Add management restructuring, a new CFO, quarterly “volume-led growth” theatre, and strategically deployed acquisitions — and you’ve got a company in transition. This isn’t a boring earnings report. This is a company remaking itself. Let’s audit the numbers, the strategy, and the bet they’re taking.
Selling Everything That Makes Daily Life Bearable
HUL’s business model is unfunny in its simplicity: identify a consumer need, buy or build a brand, scale it nationally via 35 distribution hubs and 3,500+ distributors, extract steady margins, and return cash via dividends. The company operates across four segments.

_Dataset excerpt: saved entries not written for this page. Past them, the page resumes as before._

/-! ### The correctable-error log (R554) -/

/-- The valid entry that holds word `w`. -/
def logEntry (s : State) (w : Nat) : Option Nat :=
  (List.range 32).find? fun k => s.flag (R.CEL_VALID k) && s.rd (R.CEL_WORD k) == w

/-- CE_LOG_USED: the valid entries. -/
def countLog (s : State) : State := s.wr R.CE_LOG_USED ((List.range 32).filter fun k => s.flag (R.CEL_VALID k)).length

/-- R554: a correctable error at word `w`, position `p`, found by a write's merge (`cured`) or by the scrubber. -/
def logError (s : State) (w p : Nat) (cured scrub : Bool) : State :=
  match s.logEntry w with
  | some k =>
    let s := s.count (R.CEL_REPEAT k)
    let s := if cured then s.wr (R.CURED_BY_WRITE k) 1 else s
    if scrub then s.wr (R.CEL_SCRUB k) 1 else s
  | none =>
    match (List.range 32).find? fun k => !s.flag (R.CEL_VALID k) with
    | some k =>
      let s := ((s.wr (R.CEL_WORD k) w).wr (R.CEL_CODE k) (s.codeOf w)).wr (R.CEL_VALID k) 1
      let s := (s.wr (R.CEL_POS k) p).wr (R.CEL_REGION k) ((s.regionOf w).getD 0)
      let s := ((s.wrFlag (R.CURED_BY_WRITE k) cured).wrFlag (R.CEL_SCRUB k) scrub).wr (R.CEL_REPEAT k) 0
      let ms := s.rd R.CAL_MS_LO + 2 ^ 32 * s.rd R.CAL_MS_HI
      ((s.wr (R.CEL_TIME k) (ms / 1000)).countLog).raise 72
    | none =>
      let s := s.count R.CE_LOG_OVF
      if s.dram.overflowed then s else ({ s with dram := { s.dram with overflowed := true } }).raise 73

/-- R545, R551: a correctable error is counted, logged and reported. -/
def correctable (s : State) (w p : Nat) (cured scrub : Bool) : State :=
  ((s.count R.CE_CNT).logError w p cured scrub).detect 96 w

/-- R546, R552: an uncorrectable error poisons its word, is counted and reported. -/
def uncorrected (s : State) (w : Nat) : State := (((s.poisonWord w).count R.UE_CNT).detect 97 w).raise 74

/-- R546, R552: poison found. -/
def foundPoison (s : State) : State := (s.count R.POISON_RD_CNT).raise 75

/-! ### Accesses (R544 to R552) -/

/-- R549, R551, R552: word `w` read, by the scrubber or not. -/
def readWord (s : State) (w : Nat) (scrub : Bool) : State × DramStatus × Nat :=
  if !s.isWritten w then (s.count R.UNWRITTEN_RD_CNT, .unwritten, 0)
  else
    match classify (s.codeOf w) (s.rawWord w) (s.rawCheck w) with
    | (.clean, d, _) => (s, .clean, d)
    | (.corrected, d, p) =>
      let s := s.correctable w p false scrub
      (if scrub || s.flag R.CE_WB then s.putFresh w d else s, .corrected, d)
    | (.poisoned, _, _) => (s.foundPoison, .poisoned, 0)
    | (_, _, _) => (s.uncorrected w, .uncorrectable, 0)

/-- R544, R550: word `w` written whole. -/
def writeWord (s : State) (w d : Nat) : State := (s.zeroFill w).putFresh w d

/-- R544 to R547: bytes of word `w` written. -/
def mergeWord (s : State) (w mask d : Nat) : State × DramStatus :=
  let s := s.zeroFill w
  if s.codeOf w = 0 then (s.putRaw w (mergeBytes (s.rawWord w) d mask), .ok)
  else
    match classify (s.codeOf w) (s.rawWord w) (s.rawCheck w) with
    | (.clean, old, _) => (s.putFresh w (mergeBytes old d mask), .ok)
    | (.corrected, old, p) =>
      (((s.count R.CURED_CNT).correctable w p true false).putFresh w (mergeBytes old d mask), .ok)
    | (.poisoned, _, _) => ((s.foundPoison).poisonWord w, .poisoned)
    | (_, _, _) => (s.uncorrected w, .uncorrectable)

/-- The answer to a requester; an ERROR is a bus error to a core (R540, R546). -/
def answerDram (s : State) (pos w : Nat) (st : DramStatus) (d : Nat) : State :=
  if pos = 0 && statusCode st == 2 then s.emit (.busError (0x800000000 + 64 * w))
  else s.emit (.dram pos w (statusCode st) d)

/-- A request performed. -/
def performDram (s : State) (r : DramReq) : State :=
  if r.pos ≠ 7 ∧ s.inCheckArea r.word then s.answerDram r.pos r.word .uncorrectable 0
  else
    match r.op with
    | .read => let x := s.readWord r.word false
      x.1.answerDram r.pos r.word x.2.1 x.2.2
    | .write d => (s.writeWord r.word d).answerDram r.pos r.word .ok 0
    | .masked m d => let x := s.mergeWord r.word m d
      x.1.answerDram r.pos r.word x.2 0

/-- R538, R557: word `w` lies in the data area of a region whose operation runs, or in a row being copied. -/
def wordBusy (s : State) (w : Nat) : Bool :=
  (s.dram.copying.map fun c => c.1) == some (rowKey w) || s.dram.busy.any fun e => match e.2 with
    | some b => decide (b.lo ≤ w) && decide (w < b.hi)
    | none => false

/-- A granted request: it waits while its region is busy; where the domain is off it has no effect. -/
def requestDram (s : State) (r : DramReq) : State :=
  if !s.dom.dram then s.answerDram r.pos r.word .uncorrectable 0
  else if s.wordBusy r.word then { s with dram := { s.dram with waiting := s.dram.waiting ++ [r] } }
  else s.performDram r

/-- R535: requests of one cycle, granted in turn-token order by position. -/
def grantDram (s : State) (l : List DramReq) : State :=
  let order := tokenOrder 8 (s.rd R.DRAM_TOKEN) (l.map fun r => r.pos)
  let s := (order.flatMap fun p => l.filter fun r => r.pos == p).foldl requestDram s
  s.wr R.DRAM_TOKEN (tokenAfter 8 (s.rd R.DRAM_TOKEN) order)

/-- The word of DRAM at byte address `a`, as the blocks' own accesses read it. -/
def dramRead (s : State) (a : Nat) : State × DramStatus × Nat := s.readWord ((a - 0x800000000) / 64) false

/-- `n` 64-byte words of `v` written from DRAM byte address `a` on, by one of the device's masters. -/
def dramFill (s : State) (a n v : Nat) : State :=
  (List.range n).foldl (fun s i => s.writeWord ((a - 0x800000000) / 64 + i) (field v (512 * i) 512)) s

/-! ### Region operations (R537 to R539) -/

/-- R537: an ignored write. -/
def regionError (s : State) : State := (s.wr R.REG_CFG_ERR 1).raise 78

/-- Two byte ranges (start, length) share a byte. -/
def rangesMeet (a b : Nat × Nat) : Bool := decide (a.1 < b.1 + b.2) && decide (b.1 < a.1 + a.2)

/-- R536: the data area of region `k` in bytes. -/
def dataArea (s : State) (k : Nat) : Nat × Nat := (s.rd (R.REG_BASE k) * 1048576, s.rd (R.REG_SIZE k) * 1048576)

/-- R537: region `k` as programmed may be enabled. -/
def regionFits (s : State) (k : Nat) : Bool :=
  let d := s.dataArea k
  let c := s.checkArea k
  s.rd (R.REG_SIZE k) != 0 && decide (d.1 + d.2 ≤ 2 ^ 35) && decide (c.1 + c.2 ≤ 2 ^ 35) && !rangesMeet d c
    && s.rd (R.REG_CODE k) != 3
    && (List.range 16).all fun j => j == k || !s.flag (R.REG_EN j) ||
      !(rangesMeet d (s.dataArea j) || rangesMeet d (s.checkArea j)
        || rangesMeet c (s.dataArea j) || rangesMeet c (s.checkArea j))

/-- R538: a region operation begins. -/
def startRegion (s : State) (k : Nat) (job : RegionJob) : State :=
  let b : RegionBusy := ⟨s.regionLo k, s.regionHi k, job⟩
  ({ s with dram := { s.dram with busy := Store.put none s.dram.busy k (some b) } }).wr (R.REG_BUSY k) 1

/-- R538: the written bits of the words `lo` to `hi - 1` cleared. -/
def clearWritten (s : State) (lo hi : Nat) : State :=
  { s with dram := { s.dram with
    written := s.dram.written.filter fun e => decide (64 * e.1 < lo) || decide (hi ≤ 64 * e.1) } }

Home Care (36% revenue in H1 FY25): Detergent bars, powders, liquids under Surf Excel, Wheel, Rin, Comfort; household cleaners (Vim, Domex, Lizol). Historically the cash cow. Volumes are steady, pricing is sticky, and margins are healthy. FY22–FY24 saw 32% revenue growth, margin compression from commodity inflation, and steady volume growth even as urban consumption plateaued.
Beauty & Wellbeing + Personal Care (36% + 15% = 51% revenue in H1 FY25): Dove, Ponds, Lakme cosmetics, Lifebuoy soaps, Sunsilk hair care, Glow & Lovely skin care, Deodorants (Rexona), and newly acquired Minimalist (skincare). Hair care specifically delivered double-digit growth in Q3, led by premium Dove and TRESemmé. Personal care (skin cleansing, bodywash, oral care, deodorants) saw strong double-digit growth in oral care and deodorants. This is HUL’s growth engine post-ice cream demerger.
Foods & Refreshments (14% revenue in H1 FY25, down from 27% pre-ice cream separation): Tea (Brooke Bond, Red Label, Lipton), Coffee (Bru), Nutrition (Horlicks, Boost), soups, ketchups, sauces under Kissan and Knorr. Q3 saw 6% USG (underlying sales growth) with high-single-digit volume growth. Horlicks stabilised after years of margin pressure — management introduced zero-added-sugar variants and ready-to-drink formats. Kissan is entering chutneys (4x consumption occasions vs ketchups, per internal study). This segment is mature but resilient.
Others (3%+): Exports, contract manufacturing, and the fresh portfolio of D2C/premium acquisitions (OZiva, Minimalist). Management stated OZiva + Minimalist combined at ~₹1,100 crore annual recurring revenue (ARR) post Q3.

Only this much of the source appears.